[[ LISTED RECORDS, beginning ]]

/-! ### The two ways to ask (R446, R564) -/

/-- The state with WARM_RESET_N low. -/
def State.warmPinLow (s : State) : State := { s with pins := { s.pins with warmLow := true } }

theorem State.exec_warmResetN_eq (s : State) : exec .warmResetN s = .next (s.ended (s.warmPinLow.warmAsk 2)) := exec_warmResetN s

/-- The word that GLB_RST_WARM writes holds the key and WARM without COLD. -/
theorem State.rstWrite_warm (s : State) (a : Path) : s.rstWrite a 0x1A5 = s.warmAsk 3 := by
  have hkey : bits 0x1A5 7 0 = 0xA5 := by decide
  have hcold : bit 0x1A5 9 = false := by decide
  have hwarm : bit 0x1A5 8 = true := by decide
  simp [State.rstWrite, hkey, hcold, hwarm]

theorem State.exec_glbRstWarm_of_regOpen (s : State) {a : Path} (hopen : s.regOpen a Reg.GLB_RST.OFF = true) :
    exec (.glbRstWarm a) s = .next (s.ended (s.warmAsk 3)) := by
  rw [exec_glbRstWarm, execGlbRstWarm, regOpen_cmd s a _ _ hopen, s.rstWrite_warm]

/-- Settles O60: either way of asking comes to `State.warmAsk`, which restarts cold before the first READY and `State.warmAgain` during a
warm reset. -/
theorem warmResetRequestsFollowThePhase : Obligations.WarmResetRequestsFollowThePhase := by
  unfold Obligations.WarmResetRequestsFollowThePhase
  rintro s u rfl
  refine ⟨fun hready hphase => ⟨?pinBeforeReady, ?writeBeforeReady⟩, ?again⟩
  case pinBeforeReady => rw [s.exec_warmResetN_eq, s.warmPinLow.warmAsk_of_not_everReady 2 hready hphase, State.warmPinLow]
  case writeBeforeReady =>
    intro a hopen
    rw [s.exec_glbRstWarm_of_regOpen hopen, s.warmAsk_of_not_everReady 3 hready hphase]
  case again =>
    rintro k t hphase (hpin | ⟨a, hopen, hwrite⟩)
    · rw [s.exec_warmResetN_eq, s.warmPinLow.warmAsk_of_warm 2 hphase] at hpin
      exact ⟨s.warmPinLow.warmAgain 2, State.warmAgain_phase _ _, (Host.Outcome.next.inj hpin).symm⟩
    · rw [s.exec_glbRstWarm_of_regOpen hopen, s.warmAsk_of_warm 3 hphase] at hwrite
      exact ⟨s.warmAgain 3, s.warmAgain_phase 3, (Host.Outcome.next.inj hwrite).symm⟩

end Sys2Proof.Machine
end

section
/-! What any command does: its effect happens where what it needs runs, with the end of every command after it, and nothing happens elsewhere. -/

namespace Sys2Proof.Machine

open Sys2Proof

/-! ### The form of every command (log entry 7) -/

/-- What a command needs runs. -/
def State.has (s : State) (n : Needs) : Bool :=
  match n with
  | .service => s.active
  | .clocks => s.clocked
  | .pins => true

/-- A register command of an array's entry: out of the array's range it is no command. -/
theorem State.onReg_within (s : State) (p : Prop) [Decidable p] (a : Path) (o : Nat) (go : State → State) :
    (if p then s.onReg a o go else .next s) = .next s ∨
      ∃ u, (if p then s.onReg a o go else .next s) = .next (if s.has .clocks = true then s.ended u else s) := by
  by_cases h : p
  · exact .inr ⟨_, if_pos h⟩
  · exact .inl (if_neg h)

/-- Every command is an effect that happens where what the command needs runs, or names no entry of its register array and does nothing. -/
theorem exec_has (c : Instr) (s : State) :
    exec c s = .next s ∨ ∃ u, exec c s = .next (if s.has c.needs = true then s.ended u else s) := by
  cases c
  case ptnEntryWrite => exact s.onReg_within _ _ _ _
  case ptnGntWrite => exact s.onReg_within _ _ _ _
  case ktuLdKeywayWrite => exact s.onReg_within _ _ _ _
  case wrdCtxWrite => exact s.onReg_within _ _ _ _
  case dirAgentWrite => exact s.onReg_within _ _ _ _
  case rtbMcWrite => exact s.onReg_within _ _ _ _
  all_goals exact .inr ⟨_, rfl⟩

/-- A command leaves the state alone, or what it needs runs and its end follows an effect. -/
theorem exec_next (c : Instr) (s : State) : exec c s = .next s ∨ s.has c.needs = true ∧ ∃ u, exec c s = .next (s.ended u) := by
  obtain h | ⟨u, h⟩ := exec_has c s
  · exact .inl h
  · cases hn : s.has c.needs
    · exact .inl (by simpa [hn] using h)
    · exact .inr ⟨rfl, u, by simpa [hn] using h⟩

theorem exec_of_not_has {c : Instr} {s : State} (h : s.has c.needs = false) : exec c s = .next s := by
  obtain hs | ⟨hn, -⟩ := exec_next c s
  · exact hs
  · simp [h] at hn

/-! ### Steps -/

theorem step_cons {s : State} {c : Instr} {rest : List Instr} (h : s.pending = c :: rest) : step s = exec c { s with pending := rest } := by
  simp only [step, h]

theorem step_nil {s : State} (h : s.pending = []) : step s = .next s.idle := by simp only [step, h]

/-- Settles O1. -/
theorem stepRunsTheFrontCommand : Obligations.StepRunsTheFrontCommand := fun _ _ _ h => step_cons h

theorem State.idle_clocked {s : State} (h : s.clocked = true) : s.idle = s.tick := if_pos h

/-- A clock that gathers no millionths counts whole nanoseconds. -/
theorem State.tick_whole {s : State} (h : s.flag Reg.RTB_ENUM_CTRL.CHAIN_HEAD = true ∨ s.rtb.rate = 0 ∧ s.rtb.frac = 0) :
    s.tick = { s with time := (s.time + 1) % 18446744073709551616, rtb := { s.rtb with frac := 0 } } := by
  have hf : (if s.flag Reg.RTB_ENUM_CTRL.CHAIN_HEAD then 0 else s.rtb.frac + s.rtb.rate) = 0 := by
    obtain h | ⟨hr, hf⟩ := h
    · simp [h]
    · simp [hr, hf]
  have ht : (((s.time : Int) + 1 + 0) % 18446744073709551616).toNat = (s.time + 1) % 18446744073709551616 := by omega
  simp only [State.tick, hf, Int.zero_tdiv, Int.zero_tmod, ht]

[[ LISTED RECORDS, end ]]

TO DO> Your task is to output all of the data above word for word.

EXERCISE ANSWER>
/-! ### The two ways to ask (R446, R564) -/

/-- The state with WARM_RESET_N low. -/
def State.warmPinLow (s : State) : State := { s with pins := { s.pins with warmLow := true } }

theorem State.exec_warmResetN_eq (s : State) : exec .warmResetN s = .next (s.ended (s.warmPinLow.warmAsk 2)) := exec_warmResetN s

/-- The word that GLB_RST_WARM writes holds the key and WARM without COLD. -/
theorem State.rstWrite_warm (s : State) (a : Path) : s.rstWrite a 0x1A5 = s.warmAsk 3 := by
  have hkey : bits 0x1A5 7 0 = 0xA5 := by decide
  have hcold : bit 0x1A5 9 = false := by decide
  have hwarm : bit 0x1A5 8 = true := by decide
  simp [State.rstWrite, hkey, hcold, hwarm]

theorem State.exec_glbRstWarm_of_regOpen (s : State) {a : Path} (hopen : s.regOpen a Reg.GLB_RST.OFF = true) :
    exec (.glbRstWarm a) s = .next (s.ended (s.warmAsk 3)) := by
  rw [exec_glbRstWarm, execGlbRstWarm, regOpen_cmd s a _ _ hopen, s.rstWrite_warm]

/-- Settles O60: either way of asking comes to `State.warmAsk`, which restarts cold before the first READY and `State.warmAgain` during a
warm reset. -/
theorem warmResetRequestsFollowThePhase : Obligations.WarmResetRequestsFollowThePhase := by
  unfold Obligations.WarmResetRequestsFollowThePhase
  rintro s u rfl
  refine ⟨fun hready hphase => ⟨?pinBeforeReady, ?writeBeforeReady⟩, ?again⟩
  case pinBeforeReady => rw [s.exec_warmResetN_eq, s.warmPinLow.warmAsk_of_not_everReady 2 hready hphase, State.warmPinLow]
  case writeBeforeReady =>
    intro a hopen
    rw [s.exec_glbRstWarm_of_regOpen hopen, s.warmAsk_of_not_everReady 3 hready hphase]
  case again =>
    rintro k t hphase (hpin | ⟨a, hopen, hwrite⟩)
    · rw [s.exec_warmResetN_eq, s.warmPinLow.warmAsk_of_warm 2 hphase] at hpin
      exact ⟨s.warmPinLow.warmAgain 2, State.warmAgain_phase _ _, (Host.Outcome.next.inj hpin).symm⟩
    · rw [s.exec_glbRstWarm_of_regOpen hopen, s.warmAsk_of_warm 3 hphase] at hwrite
      exact ⟨s.warmAgain 3, s.warmAgain_phase 3, (Host.Outcome.next.inj hwrite).symm⟩

end Sys2Proof.Machine
end

section
/-! What any command does: its effect happens where what it needs runs, with the end of every command after it, and nothing happens elsewhere. -/

namespace Sys2Proof.Machine

open Sys2Proof

/-! ### The form of every command (log entry 7) -/

/-- What a command needs runs. -/
def State.has (s : State) (n : Needs) : Bool :=
  match n with
  | .service => s.active
  | .clocks => s.clocked
  | .pins => true

/-- A register command of an array's entry: out of the array's range it is no command. -/
theorem State.onReg_within (s : State) (p : Prop) [Decidable p] (a : Path) (o : Nat) (go : State → State) :
    (if p then s.onReg a o go else .next s) = .next s ∨
      ∃ u, (if p then s.onReg a o go else .next s) = .next (if s.has .clocks = true then s.ended u else s) := by
  by_cases h : p
  · exact .inr ⟨_, if_pos h⟩
  · exact .inl (if_neg h)

/-- Every command is an effect that happens where what the command needs runs, or names no entry of its register array and does nothing. -/
theorem exec_has (c : Instr) (s : State) :
    exec c s = .next s ∨ ∃ u, exec c s = .next (if s.has c.needs = true then s.ended u else s) := by
  cases c
  case ptnEntryWrite => exact s.onReg_within _ _ _ _
  case ptnGntWrite => exact s.onReg_within _ _ _ _
  case ktuLdKeywayWrite => exact s.onReg_within _ _ _ _
  case wrdCtxWrite => exact s.onReg_within _ _ _ _
  case dirAgentWrite => exact s.onReg_within _ _ _ _
  case rtbMcWrite => exact s.onReg_within _ _ _ _
  all_goals exact .inr ⟨_, rfl⟩

/-- A command leaves the state alone, or what it needs runs and its end follows an effect. -/
theorem exec_next (c : Instr) (s : State) : exec c s = .next s ∨ s.has c.needs = true ∧ ∃ u, exec c s = .next (s.ended u) := by
  obtain h | ⟨u, h⟩ := exec_has c s
  · exact .inl h
  · cases hn : s.has c.needs
    · exact .inl (by simpa [hn] using h)
    · exact .inr ⟨rfl, u, by simpa [hn] using h⟩

theorem exec_of_not_has {c : Instr} {s : State} (h : s.has c.needs = false) : exec c s = .next s := by
  obtain hs | ⟨hn, -⟩ := exec_next c s
  · exact hs
  · simp [h] at hn

/-! ### Steps -/

theorem step_cons {s : State} {c : Instr} {rest : List Instr} (h : s.pending = c :: rest) : step s = exec c { s with pending := rest } := by
  simp only [step, h]

theorem step_nil {s : State} (h : s.pending = []) : step s = .next s.idle := by simp only [step, h]

/-- Settles O1. -/
theorem stepRunsTheFrontCommand : Obligations.StepRunsTheFrontCommand := fun _ _ _ h => step_cons h

theorem State.idle_clocked {s : State} (h : s.clocked = true) : s.idle = s.tick := if_pos h

/-- A clock that gathers no millionths counts whole nanoseconds. -/
theorem State.tick_whole {s : State} (h : s.flag Reg.RTB_ENUM_CTRL.CHAIN_HEAD = true ∨ s.rtb.rate = 0 ∧ s.rtb.frac = 0) :
    s.tick = { s with time := (s.time + 1) % 18446744073709551616, rtb := { s.rtb with frac := 0 } } := by
  have hf : (if s.flag Reg.RTB_ENUM_CTRL.CHAIN_HEAD then 0 else s.rtb.frac + s.rtb.rate) = 0 := by
    obtain h | ⟨hr, hf⟩ := h
    · simp [h]
    · simp [hr, hf]
  have ht : (((s.time : Int) + 1 + 0) % 18446744073709551616).toNat = (s.time + 1) % 18446744073709551616 := by omega
  simp only [State.tick, hf, Int.zero_tdiv, Int.zero_tmod, ht]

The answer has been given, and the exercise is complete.